## [Dataset entries]
----

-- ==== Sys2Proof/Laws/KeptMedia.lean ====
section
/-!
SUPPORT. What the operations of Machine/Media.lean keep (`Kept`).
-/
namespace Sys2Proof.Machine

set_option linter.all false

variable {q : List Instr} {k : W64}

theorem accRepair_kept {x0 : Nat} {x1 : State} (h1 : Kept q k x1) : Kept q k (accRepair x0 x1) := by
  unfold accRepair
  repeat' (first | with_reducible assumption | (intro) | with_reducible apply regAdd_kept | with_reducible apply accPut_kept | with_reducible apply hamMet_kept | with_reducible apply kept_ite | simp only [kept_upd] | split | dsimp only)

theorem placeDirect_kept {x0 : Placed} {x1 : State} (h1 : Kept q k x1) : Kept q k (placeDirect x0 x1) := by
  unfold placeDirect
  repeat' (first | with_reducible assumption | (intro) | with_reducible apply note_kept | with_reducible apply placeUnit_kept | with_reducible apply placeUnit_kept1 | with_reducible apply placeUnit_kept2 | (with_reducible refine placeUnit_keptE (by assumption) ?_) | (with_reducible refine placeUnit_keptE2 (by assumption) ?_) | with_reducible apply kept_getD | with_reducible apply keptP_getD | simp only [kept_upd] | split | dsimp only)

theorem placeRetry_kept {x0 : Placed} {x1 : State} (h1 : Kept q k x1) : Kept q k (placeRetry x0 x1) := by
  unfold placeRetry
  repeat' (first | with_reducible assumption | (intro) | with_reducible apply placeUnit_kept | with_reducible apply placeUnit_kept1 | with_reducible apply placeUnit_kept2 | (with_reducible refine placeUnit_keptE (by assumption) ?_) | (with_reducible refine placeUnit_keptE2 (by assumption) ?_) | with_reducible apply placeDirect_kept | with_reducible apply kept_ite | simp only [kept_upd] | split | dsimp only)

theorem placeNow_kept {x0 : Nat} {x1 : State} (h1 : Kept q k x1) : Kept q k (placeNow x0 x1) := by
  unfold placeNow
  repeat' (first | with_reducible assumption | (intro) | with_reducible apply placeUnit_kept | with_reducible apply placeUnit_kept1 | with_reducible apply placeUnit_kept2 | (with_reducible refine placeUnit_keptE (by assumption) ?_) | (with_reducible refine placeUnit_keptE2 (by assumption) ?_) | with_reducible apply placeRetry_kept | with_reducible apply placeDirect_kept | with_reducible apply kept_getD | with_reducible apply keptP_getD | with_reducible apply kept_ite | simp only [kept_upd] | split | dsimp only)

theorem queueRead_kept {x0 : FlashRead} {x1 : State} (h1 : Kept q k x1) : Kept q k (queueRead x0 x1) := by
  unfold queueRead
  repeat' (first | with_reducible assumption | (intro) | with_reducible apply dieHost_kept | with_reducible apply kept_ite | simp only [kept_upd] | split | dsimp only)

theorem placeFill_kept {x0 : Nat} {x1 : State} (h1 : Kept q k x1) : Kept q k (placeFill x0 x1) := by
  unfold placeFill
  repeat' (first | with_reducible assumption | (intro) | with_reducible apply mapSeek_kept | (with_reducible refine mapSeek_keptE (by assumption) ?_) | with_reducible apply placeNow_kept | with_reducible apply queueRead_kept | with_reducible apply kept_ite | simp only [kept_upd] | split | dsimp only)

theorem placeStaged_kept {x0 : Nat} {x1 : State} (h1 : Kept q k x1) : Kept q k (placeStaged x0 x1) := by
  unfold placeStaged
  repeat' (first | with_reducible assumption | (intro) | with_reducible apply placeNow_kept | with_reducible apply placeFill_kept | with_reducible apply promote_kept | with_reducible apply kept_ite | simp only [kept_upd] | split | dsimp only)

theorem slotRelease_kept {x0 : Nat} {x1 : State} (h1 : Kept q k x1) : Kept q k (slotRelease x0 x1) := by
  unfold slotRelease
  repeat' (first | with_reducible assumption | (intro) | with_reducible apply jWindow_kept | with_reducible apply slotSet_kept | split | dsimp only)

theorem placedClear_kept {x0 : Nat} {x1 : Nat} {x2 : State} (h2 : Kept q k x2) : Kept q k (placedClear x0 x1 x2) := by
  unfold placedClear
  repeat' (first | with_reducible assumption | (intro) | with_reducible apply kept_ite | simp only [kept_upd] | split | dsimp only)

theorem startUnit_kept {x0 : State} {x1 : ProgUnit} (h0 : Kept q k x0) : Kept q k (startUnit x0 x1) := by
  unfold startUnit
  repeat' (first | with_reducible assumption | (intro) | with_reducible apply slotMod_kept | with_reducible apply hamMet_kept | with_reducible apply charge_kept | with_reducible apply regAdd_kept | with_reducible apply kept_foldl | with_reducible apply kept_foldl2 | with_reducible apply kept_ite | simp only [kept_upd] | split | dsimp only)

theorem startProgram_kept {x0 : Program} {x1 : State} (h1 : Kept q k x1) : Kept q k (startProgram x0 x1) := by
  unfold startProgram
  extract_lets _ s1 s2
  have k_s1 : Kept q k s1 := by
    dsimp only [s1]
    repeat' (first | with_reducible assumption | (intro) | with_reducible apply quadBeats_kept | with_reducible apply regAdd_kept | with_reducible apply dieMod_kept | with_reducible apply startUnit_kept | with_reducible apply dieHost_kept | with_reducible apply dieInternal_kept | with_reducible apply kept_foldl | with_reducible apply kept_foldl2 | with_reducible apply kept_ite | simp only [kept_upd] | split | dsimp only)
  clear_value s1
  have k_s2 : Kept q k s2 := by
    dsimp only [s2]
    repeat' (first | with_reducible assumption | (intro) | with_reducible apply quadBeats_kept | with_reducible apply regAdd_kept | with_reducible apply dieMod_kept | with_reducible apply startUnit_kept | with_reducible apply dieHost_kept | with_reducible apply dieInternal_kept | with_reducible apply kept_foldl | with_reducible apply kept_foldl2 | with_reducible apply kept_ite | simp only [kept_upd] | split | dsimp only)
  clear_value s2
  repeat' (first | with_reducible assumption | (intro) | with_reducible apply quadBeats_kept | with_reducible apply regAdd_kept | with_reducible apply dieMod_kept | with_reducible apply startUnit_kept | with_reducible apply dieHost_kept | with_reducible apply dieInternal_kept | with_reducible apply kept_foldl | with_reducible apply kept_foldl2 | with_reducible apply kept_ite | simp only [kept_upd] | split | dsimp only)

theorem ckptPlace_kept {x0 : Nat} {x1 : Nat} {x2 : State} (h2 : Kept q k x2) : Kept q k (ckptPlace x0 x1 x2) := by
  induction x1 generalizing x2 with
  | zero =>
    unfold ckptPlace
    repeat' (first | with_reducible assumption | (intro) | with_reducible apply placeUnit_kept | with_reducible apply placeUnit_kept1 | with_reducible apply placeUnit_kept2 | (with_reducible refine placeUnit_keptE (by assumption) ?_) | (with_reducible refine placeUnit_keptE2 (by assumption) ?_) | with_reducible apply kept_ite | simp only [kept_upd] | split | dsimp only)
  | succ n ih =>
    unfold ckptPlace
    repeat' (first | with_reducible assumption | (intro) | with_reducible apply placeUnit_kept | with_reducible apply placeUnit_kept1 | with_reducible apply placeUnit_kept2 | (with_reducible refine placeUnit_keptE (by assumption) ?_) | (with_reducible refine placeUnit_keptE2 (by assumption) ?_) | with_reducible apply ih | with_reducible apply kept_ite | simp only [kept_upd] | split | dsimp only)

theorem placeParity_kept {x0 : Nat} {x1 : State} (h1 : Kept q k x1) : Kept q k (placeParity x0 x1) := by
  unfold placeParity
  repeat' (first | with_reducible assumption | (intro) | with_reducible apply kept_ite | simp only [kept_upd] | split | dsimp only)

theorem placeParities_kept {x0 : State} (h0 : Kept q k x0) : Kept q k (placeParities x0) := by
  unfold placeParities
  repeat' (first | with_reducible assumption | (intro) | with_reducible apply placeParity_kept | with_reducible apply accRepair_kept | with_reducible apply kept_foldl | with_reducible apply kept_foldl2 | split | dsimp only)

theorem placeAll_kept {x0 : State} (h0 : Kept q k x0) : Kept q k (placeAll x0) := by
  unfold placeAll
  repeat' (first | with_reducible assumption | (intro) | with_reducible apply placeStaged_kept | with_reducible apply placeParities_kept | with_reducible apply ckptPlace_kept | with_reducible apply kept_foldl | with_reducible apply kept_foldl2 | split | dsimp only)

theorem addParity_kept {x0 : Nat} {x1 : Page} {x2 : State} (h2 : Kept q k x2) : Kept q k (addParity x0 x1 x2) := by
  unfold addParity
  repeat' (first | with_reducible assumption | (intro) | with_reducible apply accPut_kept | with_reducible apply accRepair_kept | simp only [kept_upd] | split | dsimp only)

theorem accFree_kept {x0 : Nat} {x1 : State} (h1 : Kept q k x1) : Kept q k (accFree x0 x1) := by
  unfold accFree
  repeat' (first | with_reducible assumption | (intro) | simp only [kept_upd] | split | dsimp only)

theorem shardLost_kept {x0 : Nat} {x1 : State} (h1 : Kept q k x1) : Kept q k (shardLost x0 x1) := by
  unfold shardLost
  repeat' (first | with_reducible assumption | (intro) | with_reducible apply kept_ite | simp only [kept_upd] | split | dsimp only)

----

All lines above from the one holding "(queueRead x0 x1) := by" to the one holding "unfold placeFill", inclusive, are to be copied exactly; no other line is wanted.

theorem queueRead_kept {x0 : FlashRead} {x1 : State} (h1 : Kept q k x1) : Kept q k (queueRead x0 x1) := by
  unfold queueRead
  repeat' (first | with_reducible assumption | (intro) | with_reducible apply dieHost_kept | with_reducible apply kept_ite | simp only [kept_upd] | split | dsimp only)

theorem placeFill_kept {x0 : Nat} {x1 : State} (h1 : Kept q k x1) : Kept q k (placeFill x0 x1) := by
  unfold placeFill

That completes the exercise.